1. The church no longer enjoys its former position of societal influence “at the head of main street”. Rather than trying to recapture that position as the place where the community comes to gather together the church must learn what it is to identify and move outward into the cultural and societal centers that have taken center stage.

2. As the church in the west continues to pray for “revival” it gathers together in an upper room and waits on the Lord. Is it not possible that the Lord wants to visit revival on the church even more passionately than the church wants it but that He is waiting for his people to go outside? I believe that the next revival will be one that moves the church out into the world rather than moving the world into the church building.

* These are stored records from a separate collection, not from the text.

-- ==== Sys2Proof/Machine/Operands.lean ====
section
/-! DEFINITION. The operand forms: the fields of a code and the index of the table (30_encoding.md R70 to R73, R76, R80).
-/

namespace Sys2Proof.Machine

/-- `xfield(c) = (c & 0x1f80) >> 7` (30_encoding.md R71), in [0, 63]. -/
def xfield (c : Code) : Nat := ((c &&& 0x1f80#16) >>> 7).toNat

/-- `yfield(c) = c & 0x007f` (30_encoding.md R71), in [0, 127]. -/
def yfield (c : Code) : Nat := (c &&& 0x007f#16).toNat

/-- `mindex(c) = c & 0x1fff`, the magnitude index (30_encoding.md R71); for LUT_READ too, which ignores bits 15:13 (R80).
-/
def mindex (c : Code) : LutIndex := c.extractLsb' 0 13

/-- The three classes of the magnitude indices (30_encoding.md R73). -/
inductive CodeClass where
  | unfolded
  | boundary
  | folded
deriving DecidableEq, Repr

/-- The class of a code (30_encoding.md R73). -/
def codeClass (c : Code) : CodeClass :=
  let s := xfield c + yfield c
  if s ≤ 126 then .unfolded else if s = 127 then .boundary else .folded

end Sys2Proof.Machine
end

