-- ==== Sys2Proof/Laws/Run.lean ====
section
/-! SUPPORT. What the observation of a run can be, said once. -/

namespace Sys2Proof.Machine

/-- Everything closing a run can do: it is observed exactly if each of its commands delivered a response and no
fault is recorded, and then shows those
responses and the final state. -/
theorem closeRun_eq_some_iff (before issued : Nat) (s : State) (o : Observation) :
    closeRun before issued s = some o ↔
      (s.responses.length = before + issued ∧ s.fault = none) ∧
        o = { responses := s.responses.drop before, final := finalState s } := by
  unfold closeRun
  split
  · next h => simp only [h, and_self, true_and, Option.some.injEq, eq_comm]
  · next h => simp [h]

/-- A run with a command that delivered no response has not ended. -/
theorem closeRun_of_missing_response {before issued : Nat} {s : State} (h : s.responses.length ≠ before + issued) :
    closeRun before issued s = none := by
  simp [closeRun, h]

/-- A run that reached the faulted state has not ended. -/
theorem closeRun_of_fault (before issued : Nat) {s : State} (h : s.fault ≠ none) : closeRun before issued s = none := by
  simp [closeRun, h]

@[simp] theorem finalState_respond (r : Response) (s : State) : finalState (respond r s) = finalState s := rfl
@[simp] theorem finalState_setInputs (l : List HostEvent) (s : State) : finalState (setInputs l s) = finalState s := rfl

/-- A reset between commands closes the run and begins another in the state of reset. -/
theorem observeFrom_reset (before issued : Nat) (s : State) (evs : List HostEvent) :
    observeFrom before issued s (.reset :: evs) =
      closeRun before issued s ::
        observeFrom s.responses.length 0 (resetBlock (setInputs [] s)) evs := rfl

/-- A reset that cuts a command counts that command without its response, and begins another run. -/
theorem observeFrom_resetDuring (before issued : Nat) (s : State) (w : Request) (evs : List HostEvent) :
    observeFrom before issued s (.resetDuring w :: evs) =
      closeRun before (issued + 1) s ::
        observeFrom s.responses.length 0 (resetBlock (setInputs [] s)) evs := rfl

end Sys2Proof.Machine
end

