-- ==== Sys2Proof/Tests/Slice0.lean ====
section
/-! SUPPORT. The model's own tests: words of the spec, one step on small states with the spec's expected results (the vector
of 95_test_vectors.md is named beside each), and for every statement with hypotheses a state and operands that meet them. -/

open Sys2Proof Sys2Proof.Machine

/-! ## WellFormed: every check refuses something -/

theorem test_request_of_115_bits_is_ill_formed : wellFormedRequest (2 ^ 114) = false := by decide
theorem test_widest_request_is_well_formed : wellFormedRequest (2 ^ 114 - 1) = true := by decide
theorem test_code_operand_65536_is_ill_formed : wellFormedCodeOperand 65536 = false := by decide
theorem test_code_operand_65535_is_well_formed : wellFormedCodeOperand 65535 = true := by decide
theorem test_every_constructor_is_well_formed :
    (Instr.pack 0 0 0).wellFormed && (Instr.unpack 0).wellFormed && Instr.buildLut.wellFormed &&
      (Instr.lutRead 0).wellFormed = true := by decide

/-! ## Decode: words written out from 30_encoding.md R75 -/

/-- V1: op 00, in_x = 0x3f800000 in bits 111:80. -/
theorem test_decode_pack :
    decodeTableWord 120 (0x3f800000 * 2 ^ 80 + 2 * 2 ^ 48 + 3 * 2 ^ 16 + 0xffff) =
      some (.pack 0x3f800000#32 2#32 3#32) := by decide
/-- V4: op 01, in_code in bits 15:0. -/
theorem test_decode_unpack : decodeTableWord 120 (2 ^ 112 + 0x00ff) = some (.unpack 0x00ff#16) := by decide
/-- B3: op 10, every operand bit set. -/
theorem test_decode_buildLut : decodeTableWord 120 0x2ffffffffffffffffffffffffffff = some .buildLut := by decide
/-- B5: op 11 with in_x = 0x12345678. -/
theorem test_decode_lutRead :
    decodeTableWord 120 0x3123456780000000000000000152a = some (.lutRead 0x152a#16) := by decide
theorem test_decode_rejects_a_wider_number : decodeTableWord 120 (2 ^ 114) = none := by decide
theorem test_opcode_rows_do_not_overlap :
    opcodeTable.Pairwise (fun a b => a.bits &&& b.mask ≠ b.bits) := by decide

/-! ## Steps on small states -/

/-- The response an outcome delivered last. -/
def lastResponse : Host.Outcome State Fault Refusal → Option Response
  | .next t => t.responses.getLast?
  | .fault _ => none
  | .refused _ => none

/-- The `lut_valid` of an outcome's state. -/
def validAfter : Host.Outcome State Fault Refusal → Option Bool
  | .next t => some t.lutValid
  | .fault _ => none
  | .refused _ => none

/-- A block whose table is valid and of which only `cells` are written down. -/
def blockWithTable (cells : Memory) : State := { State.reset with lut := cells, lutValid := true }
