-- ==== Sys2Proof/Machine/Dispatch.lean ====
section
/-! DEFINITION. One arm per command: its ENGINE step (R34). -/

namespace Sys2Proof.Machine

def exec (i : Instr) (s : State) : Host.Outcome State Fault Refusal :=
  match i with
  | .dec => Sys2Proof.Machine.execDec s
  | .eval => Sys2Proof.Machine.execEval s
  | .encAutoBest => Sys2Proof.Machine.execEncAutoBest s
  | .encLrBest => Sys2Proof.Machine.execEncLrBest s
  | .encTbBest => Sys2Proof.Machine.execEncTbBest s
  | .encAutoInd => Sys2Proof.Machine.execEncAutoInd s
  | .encLrInd => Sys2Proof.Machine.execEncLrInd s
  | .encTbInd => Sys2Proof.Machine.execEncTbInd s
  | .encAutoDpref => Sys2Proof.Machine.execEncAutoDpref s
  | .encLrDpref => Sys2Proof.Machine.execEncLrDpref s
  | .encTbDpref => Sys2Proof.Machine.execEncTbDpref s

end Sys2Proof.Machine
end

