-- ==== Sys2Proof/Laws/State.lean ====
section
/-! SUPPORT. One lemma per field of State per update, each true by rfl. -/

namespace Sys2Proof.Machine

@[simp] theorem State.raise_cmd (e : ErrorCause) (s : State) : (s.raise e).cmd = s.cmd := rfl
@[simp] theorem State.raise_status (e : ErrorCause) (s : State) : (s.raise e).status = s.status.raise e := rfl
@[simp] theorem State.raise_irqen (e : ErrorCause) (s : State) : (s.raise e).irqen = s.irqen := rfl
@[simp] theorem State.raise_blkHi (e : ErrorCause) (s : State) : (s.raise e).blkHi = s.blkHi := rfl
@[simp] theorem State.raise_blkLo (e : ErrorCause) (s : State) : (s.raise e).blkLo = s.blkLo := rfl
@[simp] theorem State.raise_score (e : ErrorCause) (s : State) : (s.raise e).score = s.score := rfl
@[simp] theorem State.raise_pixIn (e : ErrorCause) (s : State) : (s.raise e).pixIn = s.pixIn := rfl
@[simp] theorem State.raise_pixOut (e : ErrorCause) (s : State) : (s.raise e).pixOut = s.pixOut := rfl
@[simp] theorem State.raise_pend (e : ErrorCause) (s : State) : (s.raise e).pend = s.pend := rfl
@[simp] theorem State.raise_schedule (e : ErrorCause) (s : State) : (s.raise e).schedule = s.schedule := rfl
@[simp] theorem State.raise_resp (e : ErrorCause) (s : State) : (s.raise e).resp = s.resp := rfl
@[simp] theorem State.raise_freeReads (e : ErrorCause) (s : State) : (s.raise e).freeReads = s.freeReads := rfl

@[simp] theorem State.clearStatus_cmd (v : Word) (s : State) : (s.clearStatus v).cmd = s.cmd := rfl
@[simp] theorem State.clearStatus_status (v : Word) (s : State) : (s.clearStatus v).status = s.status.writeOneToClear v := rfl
@[simp] theorem State.clearStatus_irqen (v : Word) (s : State) : (s.clearStatus v).irqen = s.irqen := rfl
@[simp] theorem State.clearStatus_blkHi (v : Word) (s : State) : (s.clearStatus v).blkHi = s.blkHi := rfl
@[simp] theorem State.clearStatus_blkLo (v : Word) (s : State) : (s.clearStatus v).blkLo = s.blkLo := rfl
@[simp] theorem State.clearStatus_score (v : Word) (s : State) : (s.clearStatus v).score = s.score := rfl
@[simp] theorem State.clearStatus_pixIn (v : Word) (s : State) : (s.clearStatus v).pixIn = s.pixIn := rfl
@[simp] theorem State.clearStatus_pixOut (v : Word) (s : State) : (s.clearStatus v).pixOut = s.pixOut := rfl
@[simp] theorem State.clearStatus_pend (v : Word) (s : State) : (s.clearStatus v).pend = s.pend := rfl
@[simp] theorem State.clearStatus_schedule (v : Word) (s : State) : (s.clearStatus v).schedule = s.schedule := rfl
@[simp] theorem State.clearStatus_resp (v : Word) (s : State) : (s.clearStatus v).resp = s.resp := rfl
@[simp] theorem State.clearStatus_freeReads (v : Word) (s : State) : (s.clearStatus v).freeReads = s.freeReads := rfl
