/-! The fields of a packed word -/

/-- Tables, DIFF and FLIP are read where they are packed, in both modes (R91, R151). -/
theorem packHi_tail (c : BitVec 24) (t1 t2 : BitVec 3) (diff flip : Bool) :
    recTable (packHi c t1 t2 diff flip) .one = t1 ∧ recTable (packHi c t1 t2 diff flip) .two = t2 ∧
      recDiff (packHi c t1 t2 diff flip) = diff ∧ recFlip (packHi c t1 t2 diff flip) = flip := by
  refine ⟨BitVec.eq_of_getLsbD_eq fun i hi => ?_, BitVec.eq_of_getLsbD_eq fun i hi => ?_, ?_, ?_⟩ <;>
    simp only [recTable, recDiff, recFlip, packHi, BitVec.getLsbD_extractLsb', BitVec.getLsbD_append,
      BitVec.getLsbD_ofBool] <;>
    grind

/-- A field of the color bits stands 8 places higher in hi (R97). -/
theorem extractLsb'_packHi (c : BitVec 24) (t1 t2 : BitVec 3) (diff flip : Bool) (start len : Nat) :
    (packHi c t1 t2 diff flip).extractLsb' (8 + start) len = c.extractLsb' start len := by
  apply BitVec.eq_of_getLsbD_eq
  intro i hi
  simp only [packHi, BitVec.getLsbD_extractLsb', BitVec.getLsbD_append]
  grind

/-- Three pairs of fields joined are cut apart again. -/
theorem extractLsb'_pairs {m n : Nat} (a b c : BitVec m) (a' b' c' : BitVec n) :
    let w := a ++ a' ++ b ++ b' ++ c ++ c'
    (w.extractLsb' (n + m + n + m + n) m = a ∧ w.extractLsb' (n + m + n) m = b ∧ w.extractLsb' n m = c) ∧
      w.extractLsb' (n + m + n + m) n = a' ∧ w.extractLsb' (n + m) n = b' ∧ w.extractLsb' 0 n = c' := by
  refine ⟨⟨?_, ?_, ?_⟩, ?_, ?_, ?_⟩ <;>
    (apply BitVec.eq_of_getLsbD_eq
     intro i hi
     simp only [BitVec.getLsbD_append, BitVec.getLsbD_extractLsb']
     grind)

/-- The color bits of a pair of quantized colors, channel by channel (R97). -/
def pairBits {m n : Nat} (p : Rgb m) (q : Rgb n) : BitVec (m + n + m + n + m + n) :=
  p.r ++ q.r ++ p.g ++ q.g ++ p.b ++ q.b

/-- The differential mode's color and deltas are read where they are packed (R93, R145). -/
theorem packHi_differential (p : Rgb 5) (d : Rgb 3) (t1 t2 : BitVec 3) (diff flip : Bool) :
    recColor5 (packHi (pairBits p d) t1 t2 diff flip) = p ∧ recDelta (packHi (pairBits p d) t1 t2 diff flip) = d := by
  have field := extractLsb'_packHi (pairBits p d) t1 t2 diff flip
  obtain ⟨⟨r, g, b⟩, dr, dg, db⟩ := extractLsb'_pairs p.r p.g p.b d.r d.g d.b
  exact ⟨congr (congrArg₂ Rgb.mk ((field 19 5).trans r) ((field 11 5).trans g)) ((field 3 5).trans b),
    congr (congrArg₂ Rgb.mk ((field 16 3).trans dr) ((field 8 3).trans dg)) ((field 0 3).trans db)⟩

/-- The individual mode's two colors are read where they are packed (R92, R146). -/
theorem packHi_individual (p q : Rgb 4) (t1 t2 : BitVec 3) (diff flip : Bool) :
    recColor4 (packHi (pairBits p q) t1 t2 diff flip) .one = p ∧
      recColor4 (packHi (pairBits p q) t1 t2 diff flip) .two = q := by
  have field := extractLsb'_packHi (pairBits p q) t1 t2 diff flip
  obtain ⟨⟨r, g, b⟩, r', g', b'⟩ := extractLsb'_pairs p.r p.g p.b q.r q.g q.b
  exact ⟨congr (congrArg₂ Rgb.mk ((field 20 4).trans r) ((field 12 4).trans g)) ((field 4 4).trans b),
    congr (congrArg₂ Rgb.mk ((field 16 4).trans r') ((field 8 4).trans g')) ((field 0 4).trans b')⟩

/-! The delta field -/

/-- The three-bit field of a delta that fits holds it (R96, R113). -/
theorem sdelta_ofInt {d : Int} (low : -4 ≤ d) (high : d ≤ 3) : sdelta (BitVec.ofInt 3 d) = d := by
  interval_cases d <;> rfl

/-- A delta that fits leads from the first color to the second, with no wrap (R114, R144, R145). -/
theorem applyDelta_deltaField {q1 q2 : BitVec 5} (fits : deltaFits q1 q2 = true) :
    applyDelta q1 (deltaField q1 q2) = q2 := by
  obtain ⟨low, high⟩ := of_decide_eq_true fits
  have sum : (q1.toNat : Int) + delta q1 q2 = q2.toNat := by
    unfold delta
    omega
  rw [applyDelta, deltaField, sdelta_ofInt low high, sum, BitVec.ofInt_natCast, BitVec.ofNat_toNat,
    BitVec.setWidth_eq]

/-- The delta fields of a differential candidate that exists lead to its second color (R144, R145). -/
theorem applyDelta_of_representable {P : Block} {flip : Bool} (h : representable P flip = true) :
    Rgb.map2 applyDelta (quantized5 P flip .one)
      (Rgb.map2 deltaField (quantized5 P flip .one) (quantized5 P flip .two)) = quantized5 P flip .two := by
  simp only [representable, Bool.and_eq_true] at h
  obtain ⟨⟨r, g⟩, b⟩ := h
  simp only [Rgb.map2, applyDelta_deltaField r, applyDelta_deltaField g, applyDelta_deltaField b]

/-! The base colors -/

/-- The base colors of a record in differential mode (R125). -/
theorem baseColor_of_diff {hi : Word} (h : recDiff hi = true) :
    baseColor hi .one = (recColor5 hi).map ext5 ∧
      baseColor hi .two = (Rgb.map2 applyDelta (recColor5 hi) (recDelta hi)).map ext5 := by
  simp [baseColor, h]

/-- The base colors of a record in individual mode (R124). -/
theorem baseColor_of_not_diff {hi : Word} (h : recDiff hi = false) (j : SubBlock) :
    baseColor hi j = (recColor4 hi j).map ext4 := by
  simp [baseColor, h]

/-- The base colors read from a packed differential candidate that exists (R125, R145). -/
theorem baseColor_differential {P : Block} {flip : Bool} (t1 t2 : BitVec 3) (h : representable P flip = true)
    (j : SubBlock) :
    baseColor (packHi (differentialColors P flip).bits t1 t2 true flip) j = (differentialColors P flip).base j := by
  obtain ⟨_, _, diff, _⟩ := packHi_tail (differentialColors P flip).bits t1 t2 true flip
  obtain ⟨color, deltas⟩ := packHi_differential (quantized5 P flip .one)
    (Rgb.map2 deltaField (quantized5 P flip .one) (quantized5 P flip .two)) t1 t2 true flip
  obtain ⟨first, second⟩ := baseColor_of_diff diff
  cases j with
  | one => exact first.trans (congrArg (Rgb.map ext5) color)
  | two =>
    have applied := (congrArg₂ (Rgb.map2 applyDelta) color deltas).trans (applyDelta_of_representable h)
    exact second.trans (congrArg (Rgb.map ext5) applied)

3. The church in the west has forgotten, if it ever truly knew, what discipleship is all about. It has taken the biblical command to “go and make disciples” and added the phrase “of Jesus”. This works well enough in a community where people are naturally drawn to “attend church.” I believe the verse really means that each of us should progress in our relationship with the Lord to the point where we serve as the equivalent to a Jewish Rabbi….and have disciples. (The disciples of Curtis or Scott or Anne). This calls us to a much higher responsibility in terms of our own relationship with Christ AND calls each of us to move outward. (Jesus found some of His disciples at the beach!) Discipleship today in most cases is nothing more than the process of taking someone who has prayed the sinners prayer and enrolling them in an intensive bible study that lasts somewhere between 12 weeks and a year.

4. The result of the church having taken this approach is that we have several generations of people who should be making disciples who have never themselves been mentored in that way. This in turn means that if we are to turn the tide there will be at least one to three generations of people who will be mentoring without any personal experience to draw from. Of course…this means we need to look even more closely at Jesus process of disciple making.

5. More than anything discipleship is about relationship. Using Jesus example as a model the process begins BEFORE “conversion”. That means that each of us is already in relationship with people we should be “discipling”, whether they are post-conversion, pre-conversion, or formerly converted.

Please feel free to poke holes in any of these observations. The conversation is well worth it. But even as you do so consider these questions:

Is the idea of “pre-conversion discipleship” too radical a departure from traditions you’ve been raised in to examine the possibilities?

If there are folks in your daily circle of relationships that you can identify as potential disciples what would keep you from pursuing that type of relationship?